I know this was originally a Rachel Ray recipe (30 minute meals, I think), from at least ten years ago, probably more, but I’ve messed with it so much that it is not recognizable as such. This is what The Boy will inevitably request when I ask what he wants for dinner and for leftovers. He makes good use of leftovers after he gets home from work or from hanging out with his friends. I honestly have to hide some if I want leftovers for lunch myself.

1 pound ground chuck (easy to scale up)
1 yellow onion, diced
4 Tbs cider vinegar
1 Tbs Macormick “Montreal” seasoning
2 Tbs brown sugar
2 Tbs Worcestershire sauce
14 oz can tomato sauce

In a large skillet, heat a couple Tbs olive oil, add onion and sauté until it begins to soften. Add ground chuck and break up as the meat cooks until it is no longer pink and onions are soft.

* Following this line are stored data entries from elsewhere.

/-- The data bits that are left of a byte. -/
theorem Carries.bits {s : State} {l : LinkPort} {r : BusRole} {rel : Nat → Bool}
    {cmd : List Bool → List Instr} (c : Carries s l r rel cmd) {st : Bool} (rest : List LineChange)
    {u : State} {heard : List Bool} (more : List Bool) :
    ∀ (h : Bool) (bs : List Bool), bs.length < 8 → bs.length + more.length = 8 →
    (∀ h', (s.onLines l ⟨true, h', st, r, bs ++ levels rel bs.length more⟩ rest
      (cmd (bs ++ levels rel bs.length more))).Hears heard u) →
    (s.onLines l ⟨true, h, st, r, bs⟩ (more.flatMap clockBit ++ rest) []).Hears
      (levels rel bs.length more ++ heard) u := by
  induction more with
  | nil => intro h bs h1 h2; simp at h2; omega
  | cons b more ih =>
    intro h bs h1 h2 hu
    simp only [List.flatMap_cons, clockBit, List.cons_append, List.nil_append, levels]
    refine Carries.fall c.reset (by omega) _ ?_
    rw [c.clocked]
    refine c.bit h1 _ ?_
    cases more with
    | nil =>
      have h7 : bs.length = 7 := by simpa using h2
      rw [if_pos h7]
      simpa [levels] using hu b
    | cons b' more =>
      rw [if_neg (by simp at h2; omega)]
      have := ih b (bs ++ [b && rel bs.length]) (by simp at h2 ⊢; omega) (by simp at h2 ⊢; omega)
        (by simpa [levels] using hu)
      simpa using this

/-- From the fall of SCL that begins it, a byte is clocked. -/
theorem Carries.byte {s : State} {l : LinkPort} {r : BusRole} {rel : Nat → Bool}
    {cmd : List Bool → List Instr} (c : Carries s l r rel cmd) {st h : Bool} (rest : List LineChange)
    {u : State} {heard : List Bool} (b : Byte)
    (hu : ∀ h', (s.onLines l ⟨true, h', st, r, levels rel 0 (bitsOfByte b)⟩ rest
      (cmd (levels rel 0 (bitsOfByte b)))).Hears heard u) :
    (s.onLines l ⟨false, h, st, r, []⟩ (((bitsOfByte b).flatMap clockBit ++ rest).tail) []).Hears
      (levels rel 0 (bitsOfByte b) ++ heard) u := by
  obtain ⟨b0, bs, e⟩ : ∃ b0 bs, bitsOfByte b = b0 :: bs := ⟨_, _, rfl⟩
  have hlen : bs.length = 7 := by
    have : (bitsOfByte b).length = 8 := by simp [bitsOfByte]
    rw [e] at this; simpa using this
  rw [e] at hu ⊢
  simp only [List.flatMap_cons, clockBit, List.cons_append, List.nil_append, levels, List.tail_cons]
  refine c.bit (bs := []) (by simp) _ ?_
  simpa using c.bits rest bs b0 [b0 && rel 0] (by simp) (by simp [hlen]) (by simpa [levels] using hu)


/-- The acknowledge bit: SDA as the host leaves it, low where the port acknowledges. -/
theorem Hears_ack {s : State} {l : LinkPort} (hr : s.inReset = none) (hl : l.clocked = l)
    {r : BusRole} (ha : r ≠ .off) {d : Bool}
    (role : ∀ b xs cs, b.role = r → (s.onLines l b xs cs).busRole = r)
    (drives : ∀ b xs cs, b.role = r → b.inAck = true → (s.onLines l b xs cs).drivesSda = d)
    {h st b : Bool} {bs : List Bool} (hb : bs.length = 8) (rest : List LineChange)
    {u : State} {heard : List Bool}
    (hu : (s.onLines l ⟨true, b, st, r, bs ++ [b && !d]⟩ rest []).Hears heard u) :
    (s.onLines l ⟨true, h, st, r, bs⟩ (clockBit b ++ rest) []).Hears ((b && !d) :: heard) u := by
  refine Carries.fall hr (by omega) _ ?_
  rw [hl]
  refine State.Hears.quiet rfl rfl (by simp)
    (t := s.onLines l ⟨false, b, st, r, bs⟩ (.scl true :: rest) []) ?_ ?_
  · simp [State.takeLine, State.sdaChange, State.withBus, State.onLines]
  · have hlow : ∀ xs cs, (s.onLines l ⟨false, b, st, r, bs⟩ xs cs).sdaLevel = (b && !d) := by
      intro xs cs
      have := drives ⟨false, b, st, r, bs⟩ xs cs rfl (by simp [Bus.inAck, hb])
      simp only [State.sdaLevel, this]; simp [State.onLines]
    have hhigh : ∀ xs cs, (s.onLines l ⟨true, b, st, r, bs ++ [b && !d]⟩ xs cs).sdaLevel
        = (b && !d) := by
      intro xs cs
      have := drives ⟨true, b, st, r, bs ++ [b && !d]⟩ xs cs rfl (by simp [Bus.inAck, hb])
      simp only [State.sdaLevel, this]; simp [State.onLines]
    have key := State.Hears.rise (s := s.onLines l ⟨false, b, st, r, bs⟩ (.scl true :: rest) [])
      (u := u) (bits := heard) rfl rfl rfl
      (t := s.onLines l ⟨true, b, st, r, bs ++ [b && !d]⟩ rest []) ?_ hu
    · rwa [hhigh] at key
    · refine (sclChange_eq (s.onLines l ⟨false, b, st, r, bs⟩ rest []) hr true rfl).trans ?_
      rw [if_pos rfl]
      have e := onLines_clocked (s := s) hl ⟨false, b, st, r, bs⟩ rest
      rw [e, sclRise_eq (role ⟨false, b, st, r, bs⟩ rest [] rfl) ha, hlow,
        spelled_short (by simp [State.onLines, hb])]
      simp [State.onLines, State.withBus, State.spell]

/-- The fall of SCL after the acknowledge bit. -/
theorem Hears_next {s : State} {l : LinkPort} (hr : s.inReset = none) (hl : l.clocked = l)
    {r r' : BusRole} {h st : Bool} {bs : List Bool} (hb : bs.length = 9)
    (hn : ∀ b xs cs, b.role = r → (s.onLines l b xs cs).nextRole = r') (rest : List LineChange)
    {u : State} {heard : List Bool}
    (hu : (s.onLines l ⟨false, h, st, r', []⟩ rest
      (if r' = .sending 3 then [.flagsByteStart] else [])).Hears heard u) :
    (s.onLines l ⟨true, h, st, r, bs⟩ (.scl false :: rest) []).Hears heard u := by
  refine State.Hears.quiet rfl rfl (by simp) ?_ hu
  refine (sclChange_eq (s.onLines l ⟨true, h, st, r, bs⟩ rest []) hr false rfl).trans ?_
  have e := onLines_clocked (s := s) hl ⟨true, h, st, r, bs⟩ rest
  rw [e]
  have hn' := hn ⟨true, h, st, r, bs⟩ rest [] rfl
  simp only [Bool.false_eq_true, if_false, State.sclFall]
  rw [if_pos (by simpa [State.onLines] using hb), hn']
  simp [State.onLines, State.withBus, State.spell]

theorem levels_true (n : Nat) (bs : List Bool) : levels (fun _ => true) n bs = bs := by
  induction bs generalizing n with
  | nil => rfl
  | cons b bs ih => simp [levels, ih]

theorem levels_filler (b : Byte) : levels b.getMsbD 0 (bitsOfByte 0xFF) = bitsOfByte b := by
  rfl

/-- Eight bits spell the byte they are the bits of. -/
theorem byteOfBits_bitsOfByte : ∀ b : Byte, byteOfBits (bitsOfByte b) = b := by decide +kernel

/-- An address byte spells the address and the direction. -/
theorem addressCommand_addressByte : ∀ (a : BitVec 7) (read : Bool),
    addressCommand (addressByte a read) = if read then .readAddress a else .writeAddress a := by
  decide +kernel

/-! ## The three roles -/

theorem carries_address {s : State} {l : LinkPort} (hr : s.inReset = none)
    (ht : l.transaction = .none) :
    Carries s l .address (fun _ => true) (fun bits => [addressCommand (byteOfBits bits)]) where
  reset := hr
  clocked := by simp [LinkPort.clocked, ht]
  active := by simp
  role b xs cs hb := by simp [State.busRole, State.onLines, hb]
  drives b xs cs hb _ _ := by simp [State.drivesSda, State.busRole, State.onLines, hb, ht]
  spelled b xs cs bits hb h8 := by simp [State.spelled, h8]

theorem carries_receiving {s : State} {l : LinkPort} (hr : s.inReset = none) {w : WriteRecord}
    (ht : l.transaction = .write w) (hl : l.clocked = l) :
    Carries s l .receiving (fun _ => true) (fun bits => [.writeByte (byteOfBits bits)]) where
  reset := hr
  clocked := hl
  active := by simp
  role b xs cs hb := by simp [State.busRole, State.onLines, hb, ht]
  drives b xs cs hb _ ha := by
    have ha' : (s.onLines l b xs cs).bus.inAck = false := ha
    simp [State.drivesSda, State.busRole, hb, ht, ha', State.onLines, ha]
  spelled b xs cs bits hb h8 := by simp [State.spelled, h8]

theorem carries_sending {s : State} {l : LinkPort} (hr : s.inReset = none) {tr : Transmission} {i : Nat}
    (ht : l.transaction = .read tr) (hl : l.clocked = l) :
    Carries s l (.sending i) (tr.sentByte i).getMsbD
      (fun _ => if tr.isCrc i then [.headRetire] else []) where
  reset := hr
  clocked := hl
  active := by simp
  role b xs cs hb := by simp [State.busRole, State.onLines, hb, ht]
  drives b xs cs hb hp _ := by
    simp [State.drivesSda, State.busRole, State.onLines, hb, ht, hp]
  spelled b xs cs bits hb h8 := by simp [State.spelled, h8, State.onLines, ht]


/-! ## Whole bytes and conditions -/

theorem clockByte_split (b : Byte) (rest : List LineChange) :
    clockByte b ++ rest
      = .scl false :: ((bitsOfByte b).flatMap clockBit ++ (clockBit true ++ rest)).tail := by
  simp [clockByte, bitsOfByte, List.range, List.range.loop, clockBit]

Add vinegar, seasoning, brown sugar, and Worcestershire sauce to beef. Season with salt to taste. Let this simmer for a few minutes and taste for balance. This is key and I still do it every time.  It’s important to do that now before adding the tomato sauce because all those flavors intensify and if you like them now, you’ll like them better later. Then just let is simmer for about an half an hour.

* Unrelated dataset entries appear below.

/-- The end of an ACTIVE or DOZE cycle (R92): after the count, the evaluation and the quiet judgement, a mark
starts the next cycle, and in DOZE a stopped period timer restarts. -/
theorem State.endScanCycle_cases (s : State) (k : CycleKind) (cy : Cycle)
    (h : s.sched.cycle = some cy) :
    ∃ v : State,
      (k = .active → s.sched.mode = .active → s.counted.QuietJudged v)
      ∧ (k ≠ .active ∨ s.sched.mode ≠ .active → v = s.counted)
      ∧ v.sched.cycle = none ∧ v.engines = s.engines
      ∧ (v.sched.mode ≠ s.sched.mode → s.endScanCycle k = v)
      ∧ (v.sched.mode = s.sched.mode →
        s.endScanCycle k
          = if s.isScanning && (cy.late || cy.startOwed) then
              v.beginCycle s.sched.mode.cycleKind
            else if s.sched.mode = .doze ∧ s.sched.periodTimer = none then v.restartDozePeriod
            else v) := by
  have hev : s.countCycle.evaluateKeys.sched = s.countCycle.sched := by rw [State.evaluateKeys_eq]
  have hen : s.countCycle.evaluateKeys.engines = s.engines := by rw [State.evaluateKeys_eq]; rfl
  have hm : s.countCycle.evaluateKeys.sched.mode = s.sched.mode := by rw [hev]; rfl
  have hc : s.countCycle.evaluateKeys.sched.cycle = some cy := by rw [hev]; exact h
  have hp : s.countCycle.evaluateKeys.sched.periodTimer = s.sched.periodTimer := by rw [hev]; rfl
  have hs : s.countCycle.evaluateKeys.isScanning = s.isScanning := by
    simp only [State.isScanning, hm]
  unfold State.endScanCycle
  rw [← State.counted_eq]
  generalize s.countCycle.evaluateKeys = u at *
  dsimp only
  by_cases hk : k = .active ∧ s.sched.mode = .active
  · rw [if_pos (show k = .active ∧ u.sched.mode = .active from ⟨hk.1, hm.trans hk.2⟩)]
    obtain ⟨he, hj⟩ := u.judgeQuiet_cases
    have hv : (u.judgeQuiet.setCycle none).sched.mode = u.judgeQuiet.sched.mode := rfl
    refine ⟨u.judgeQuiet.setCycle none, fun _ _ => u.judgeQuiet_judged,
      fun h => (h.elim (fun h => h hk.1) fun h => h hk.2).elim, rfl, he.trans hen, fun hmode => ?_,
      fun hmode => ?_⟩
    · rcases hj with ⟨h1, -, -⟩ | ⟨-, h2, h3⟩
      · exact (hmode (hv.trans (h1.trans hm))).elim
      · rw [h2, hc]
        simp [State.nextStart, h3]
    · rcases hj with ⟨h1, h2, h3⟩ | ⟨h1, -, -⟩
      · rw [h2, hc]
        simp only [State.nextStart, State.isScanning, h1, hm, h3, hp]
        rfl
      · rw [hv, h1, hk.2] at hmode
        cases hmode
  · have hk' : ¬ (k = .active ∧ u.sched.mode = .active) := fun h => hk ⟨h.1, hm.symm.trans h.2⟩
    rw [if_neg hk']
    refine ⟨_, fun h1 h2 => (hk ⟨h1, h2⟩).elim, fun _ => rfl, rfl, hen,
      fun h => (h hm).elim, fun _ => ?_⟩
    simp only [hc, State.nextStart, hs, hm, hp]

theorem State.engines_of_idle {s : State} (h : ∀ e, s.engine e = .idle) :
    s.engines = ⟨.idle, .idle, .idle, .idle⟩ := by
  have ha := h .a
  have hb := h .b
  have hc := h .c
  have hd := h .d
  rcases s with ⟨_, ⟨a, b, c, d⟩⟩
  simp only [State.engine, PerEngine.get] at ha hb hc hd
  simp only [ha, hb, hc, hd]

/-- The end of a cycle that has no burst to make (R91, R92). -/
theorem State.endCycle_empty (s : State) (h : ∀ e, s.engine e = .idle) (hs : s.scanningNow)
    (hb : ¬ s.HasBurst s.sched.mode.cycleKind) :
    (s.beginCycle s.sched.mode.cycleKind).endCycle.sched.cycle = none
      ∧ s.RunsCycle (s.beginCycle s.sched.mode.cycleKind).endCycle := by
  rw [s.beginCycle_empty _ h hb, ← State.engines_of_idle h]
  rcases hs with hm | hm
  all_goals
    have hk := congrArg Mode.cycleKind hm
    rw [hk, Mode.cycleKind] at hb
    rw [hk, Mode.cycleKind]
  · obtain ⟨v, h1, -, h3, -, h5, h6⟩ :=
      State.endScanCycle_cases (s.inCycle .active s.engines ⟨[], [], [], []⟩) .active _ rfl
    have hend : (s.inCycle .active s.engines ⟨[], [], [], []⟩).endCycle = v := by
      show State.endScanCycle _ .active = v
      by_cases hv : v.sched.mode = (s.inCycle .active s.engines ⟨[], [], [], []⟩).sched.mode
      · rw [h6 hv]
        simp [State.inCycle, hm]
      · exact h5 hv
    rw [hend]
    refine ⟨h3, fun _ => ⟨fun h => (hb h).elim, fun _ => ?_⟩, fun hd => ?_⟩
    · have := h1 rfl hm
      rw [State.counted, State.inCycle, State.evaluateKeys_scheduled] at this
      rw [State.evaluateKeys_eq] at this ⊢
      exact this
    · rw [hm] at hd
      cases hd
  · obtain ⟨v, -, h2, h3, -, -, h6⟩ :=
      State.endScanCycle_cases (s.inCycle .doze s.engines ⟨[], [], [], []⟩) .doze _ rfl
    have hv := h2 (.inl (by decide))
    have hend : (s.inCycle .doze s.engines ⟨[], [], [], []⟩).endCycle = v := by
      show State.endScanCycle _ .doze = v
      rw [h6 (by rw [hv]; rfl)]
      simp [State.inCycle, Scheduler.periodAtStart]
    rw [hend]
    refine ⟨h3, fun ha => ?_, fun _ => ⟨fun h => (hb h).elim, fun _ => ?_⟩⟩
    · rw [hm] at ha
      cases ha
    · rw [hv, State.counted, State.inCycle, State.evaluateKeys_scheduled, State.evaluateKeys_eq]
      rfl

/-- A cycle begun by the mode, and ended where it has no burst to make, whatever further ends are looked
for (R85, R91). -/
theorem State.finishCycles_beginCycle (s : State) (h : ∀ e, s.engine e = .idle) (hs : s.scanningNow)
    (n : Nat) :
    s.RunsCycle (State.finishCycles (n + 1) (s.beginCycle s.sched.mode.cycleKind)) := by
  by_cases hb : s.HasBurst s.sched.mode.cycleKind
  · have hf : (s.beginCycle s.sched.mode.cycleKind).cycleFinished = false :=
      Bool.eq_false_iff.2 fun hf => (s.cycleFinished_beginCycle _ h).1 hf hb
    have : State.finishCycles (n + 1) (s.beginCycle s.sched.mode.cycleKind)
        = s.beginCycle s.sched.mode.cycleKind := by
      simp [State.finishCycles, hf]
    rw [this]
    have := s.beginCycle_starts s.sched.mode.cycleKind h
    refine ⟨fun hm => ?_, fun hm => ?_⟩
    all_goals
      have hk := congrArg Mode.cycleKind hm
      rw [hk, Mode.cycleKind] at this hb
      rw [hk, Mode.cycleKind]
      exact ⟨fun _ => this, fun hn => (hn hb).elim⟩
  · obtain ⟨h1, h2⟩ := s.endCycle_empty h hs hb
    have : State.finishCycles (n + 1) (s.beginCycle s.sched.mode.cycleKind)
        = (s.beginCycle s.sched.mode.cycleKind).endCycle := by
      have hf := (s.cycleFinished_beginCycle _ h).2 hb
      cases n <;> simp [State.finishCycles, State.cycleFinished, h1] at hf ⊢ <;> simp [hf]
    rw [this]
    exact h2

/-- The start of an ACTIVE or DOZE cycle by the mode, ended in its claim where it has no burst to make (R85,
R91, R92). -/
theorem State.startCycle_runs (s : State) (h : ∀ e, s.engine e = .idle) :
    s.RunsCycle (s.startCycle s.sched.mode.cycleKind) := by
  by_cases hs : s.scanningNow
  · exact s.finishCycles_beginCycle h hs 2
  · exact ⟨fun hm => (hs (.inl hm)).elim, fun hm => (hs (.inr hm)).elim⟩

/-! ## Changes of mode and the signal of work -/

/-- What a channel keeps of its slots at a wake from DOZE. -/
theorem State.wakened_eq (s : State) (cause : ModeCause) :
    (((s.changeMode .active cause).reseedNonDoze.startInactivity).setQuiet false)
      = s.wakened cause := by
  simp only [State.changeMode, State.reseedNonDoze, State.startInactivity, State.setQuiet,
    State.setInactivity, State.withSched, State.post, State.mapChannels, State.wakened,
    Scheduler.idleStart, State.isNonDozeEntry, Channel.setReseeds, State.chan]
  simp only [Bool.beq_eq_decide_eq, Bool.decide_eq_false]
  rfl

@[simp] theorem State.wakened_engines (s : State) (cause : ModeCause) :
    (s.wakened cause).engines = s.engines := by
  unfold State.wakened
  rfl

@[simp] theorem State.wakened_sched (s : State) (cause : ModeCause) :
    (s.wakened cause).sched
      = { s.sched with mode := .active, inactivity := s.sched.idleStart, quiet := false } := by
  unfold State.wakened
  rfl

@[simp] theorem State.wakened_jobs (s : State) (cause : ModeCause) :
    (s.wakened cause).jobs = s.jobs := by
  unfold State.wakened
  rfl

@[simp] theorem State.wakened_table (s : State) (cause : ModeCause) :
    (s.wakened cause).table = s.table := by
  unfold State.wakened
  rfl

@[simp] theorem State.wakened_queue (s : State) (cause : ModeCause) :
    (s.wakened cause).queue = s.queue.offer s.table.length (.mode .active cause) := by
  unfold State.wakened
  rfl

@[simp] theorem State.withAutoJob_engines (s : State) (c : ChannelNo) :
    (s.withAutoJob c).engines = s.engines := by
  unfold State.withAutoJob
  rfl

@[simp] theorem State.withAutoJob_sched (s : State) (c : ChannelNo) :
    (s.withAutoJob c).sched = s.sched := by
  unfold State.withAutoJob
  rfl

@[simp] theorem State.withAutoJob_table (s : State) (c : ChannelNo) :
    (s.withAutoJob c).table = s.table := by
  unfold State.withAutoJob
  rfl

@[simp] theorem State.withAutoJob_queue (s : State) (c : ChannelNo) :
    (s.withAutoJob c).queue = s.queue := by
  unfold State.withAutoJob
  rfl

/-- A change from DOZE to ACTIVE with a cycle in flight touches no engine and no work list. -/
theorem State.LeavesDoze.inFlight {s t : State} {cause : ModeCause} {cy : Cycle}
    (h : s.LeavesDoze t cause) (hc : s.sched.cycle = some cy) :
    t.engines = s.engines ∧ ∃ cy', t.sched.cycle = some cy' ∧ cy'.lists = cy.lists := by
  have hw := State.wakened_engines s cause
  rw [h.1 cy hc]
  generalize s.wakened cause = w at hw ⊢
  exact ⟨hw, _, rfl, rfl⟩

/-- The signal of work with a cycle in flight touches no engine and no work list. -/
theorem State.WorkSignalled.inFlight {s t : State} {cy : Cycle} (h : s.WorkSignalled t)
    (hc : s.sched.cycle = some cy) (hs : s.scanningNow) :
    t.engines = s.engines ∧ ∃ cy', t.sched.cycle = some cy' ∧ cy'.lists = cy.lists := by
  rcases hs with hs | hs
  · rw [h.2.1 hs]
    exact ⟨rfl, cy, hc, rfl⟩
  · exact (h.1 hs).inFlight hc

/-- The change from DOZE to ACTIVE (R106). -/
theorem State.dozeToActive_leaves (s : State) (cause : ModeCause) :
    s.LeavesDoze (s.dozeToActive cause) cause := by
  have hw := s.wakened_eq cause
  have hd : s.dozeToActive cause
      = if s.sched.cycle.isSome then ((s.wakened cause).setPeriod none).oweStart
        else (s.wakened cause).startCycle .active := by
    rw [← hw]
    rfl
  have hc : (s.wakened cause).sched.cycle = s.sched.cycle := rfl
  have hi : (∀ e, s.engine e = .idle) → ∀ e, (s.wakened cause).engine e = .idle :=
    fun h e => by
      unfold State.wakened State.engine
      exact h e
  have hm : (s.wakened cause).sched.mode.cycleKind = .active := rfl
  unfold State.LeavesDoze
  rw [hd]
  clear hw hd
  generalize s.wakened cause = w at *
  refine ⟨fun cy h => ?_, fun h he => ?_⟩
  · simp [h, hc, State.setPeriod, State.oweStart, State.setCycle, State.withSched]
  · rw [h, ← hm]
    exact w.startCycle_runs (hi he)

/-- The signal of new work (R107, R108). -/
theorem State.workSignal_signals (s : State) : s.WorkSignalled s.workSignal := by
  unfold State.workSignal
  refine ⟨fun h => ?_, fun h => ?_, fun h => ?_⟩
  · rw [h]
    exact s.dozeToActive_leaves .work
  · rw [h]
    rfl
  · rcases h with h | h <;> rw [h]

/-- The mode effect of a CALIBRATE or MEASURE, whose work gives the first SERVICE cycle a burst (R102,
R180, R181). -/
theorem State.workTaken_takes (s : State) (h : s.HasBurst .service) : s.TakesWork s.workTaken := by
  unfold State.workTaken
  refine ⟨fun hm _ he => ?_, fun hm => ?_⟩
  · rw [hm]
    have hb : (s.changeMode .service .work).HasBurst .service := h
    have hi : ∀ e, (s.changeMode .service .work).engine e = .idle := he
    have := State.beginCycle_starts _ .service hi
    rw [← State.startCycle_of_burst hi hb] at this
    exact this
  · have := s.workSignal_signals
    cases hs : s.sched.mode with
    | stopped => exact (hm hs).elim
    | service => exact this
    | active => exact this
    | doze => exact this

/-! ## Automatic jobs -/

theorem Channel.enterCalibration_eq (ch : Channel) : ch.enterCalibration = ch.jobCreated := by
  cases h : ch.state <;> cases hn : ch.note <;>
    simp [Channel.enterCalibration, Channel.jobCreated, Channel.noteReconfig,
      Channel.discardBaselines, Slot.emptied, ChannelState.isTouch, ReleaseNote.toReconfig, h, hn]

/-- The creation of a job (R64, R67). -/
theorem State.createJob_eq (s : State) (c : ChannelNo) (origin : JobOrigin) :
    s.createJob c origin
      = { s with
          channels := s.channels.set c (s.chan c).jobCreated
          jobs := s.jobs.set c (some (newJob s.nextJob origin (s.chan c)))
          nextJob := s.nextJob + 1 } := by
  unfold State.createJob newJob
  rw [Channel.enterCalibration_eq]
  cases (s.chan c).config.windowMode <;> rfl

theorem State.chan_ofFn (s : State) :
    (Vector.ofFn fun c => s.chan c) = s.channels := by
  ext i hi
  simp [State.chan]

theorem State.job_ofFn (s : State) : (Vector.ofFn fun c => s.job c) = s.jobs := by
  ext i hi
  simp [State.job]

/-- One job of one origin for each of several channels, in order (R64, R65). -/
theorem State.createJobs_eq (s : State) (origin : JobOrigin) (cs : List ChannelNo) (h : cs.Nodup) :
    cs.foldl (fun s c => s.createJob c origin) s
      = { s with
          channels := Vector.ofFn fun c => if c ∈ cs then (s.chan c).jobCreated else s.chan c
          jobs := Vector.ofFn fun c =>
            if c ∈ cs then some (newJob (s.nextJob + cs.idxOf c) origin (s.chan c)) else s.job c
          nextJob := s.nextJob + cs.length } := by
  induction cs generalizing s with
  | nil =>
    simp only [List.foldl_nil, List.not_mem_nil, if_false, State.chan_ofFn, State.job_ofFn,
      List.length_nil, Nat.add_zero]
  | cons d rest ih =>
    obtain ⟨hd, hr⟩ := List.nodup_cons.1 h
    rw [List.foldl_cons, ih _ hr, State.createJob_eq]
    have hc : ∀ c, (({ s with
          channels := s.channels.set d (s.chan d).jobCreated
          jobs := s.jobs.set d (some (newJob s.nextJob origin (s.chan d)))
          nextJob := s.nextJob + 1 } : State).chan c)
        = if c = d then (s.chan d).jobCreated else s.chan c := fun c => by
      simp [State.chan, Vector.getElem_set, Fin.ext_iff, eq_comm]
    have hj : ∀ c, (({ s with
          channels := s.channels.set d (s.chan d).jobCreated
          jobs := s.jobs.set d (some (newJob s.nextJob origin (s.chan d)))
          nextJob := s.nextJob + 1 } : State).job c)
        = if c = d then some (newJob s.nextJob origin (s.chan d)) else s.job c := fun c => by
      simp [State.job, Vector.getElem_set, Fin.ext_iff, eq_comm]
    simp only [hc, hj]
    have e1 : (fun c => if c ∈ rest then (if c = d then (s.chan d).jobCreated else s.chan c).jobCreated
        else if c = d then (s.chan d).jobCreated else s.chan c)
        = fun c => if c ∈ d :: rest then (s.chan c).jobCreated else s.chan c := by
      funext c
      by_cases hcd : c = d
      · simp [hcd, hd]
      · simp [hcd]
    have e2 : (fun c => if c ∈ rest then
          some
            (newJob (s.nextJob + 1 + rest.idxOf c) origin
              (if c = d then (s.chan d).jobCreated else s.chan c))
        else if c = d then some (newJob s.nextJob origin (s.chan d)) else s.job c)
        = fun c => if c ∈ d :: rest then
            some (newJob (s.nextJob + (d :: rest).idxOf c) origin (s.chan c)) else s.job c := by
      funext c
      by_cases hcd : c = d
      · simp [hcd, hd]
      · simp only [hcd, if_false, List.mem_cons, false_or, List.idxOf_cons_ne _ (Ne.symm hcd)]
        rw [Nat.add_assoc, Nat.add_comm 1]
    rw [e1, e2, List.length_cons, Nat.add_assoc, Nat.add_comm 1]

I tend to make this a day ahead, because like spaghetti sauce or chili, it’s so much better the next day. Some times I make cole slaw with this, sort of the BBQ/cole slaw sandwich thing going on and it really works. But I guess you have to be raised with the BBQ/cole slaw thing as part of your life to get it. I was raised on Eastern NC (vinegar-based) BBQ because both my parents are from there. And every summer when we went to NC, we would come home with a cooler of Revels BBQ. Damn – that was amazing stuff and I still think about it – probably too often.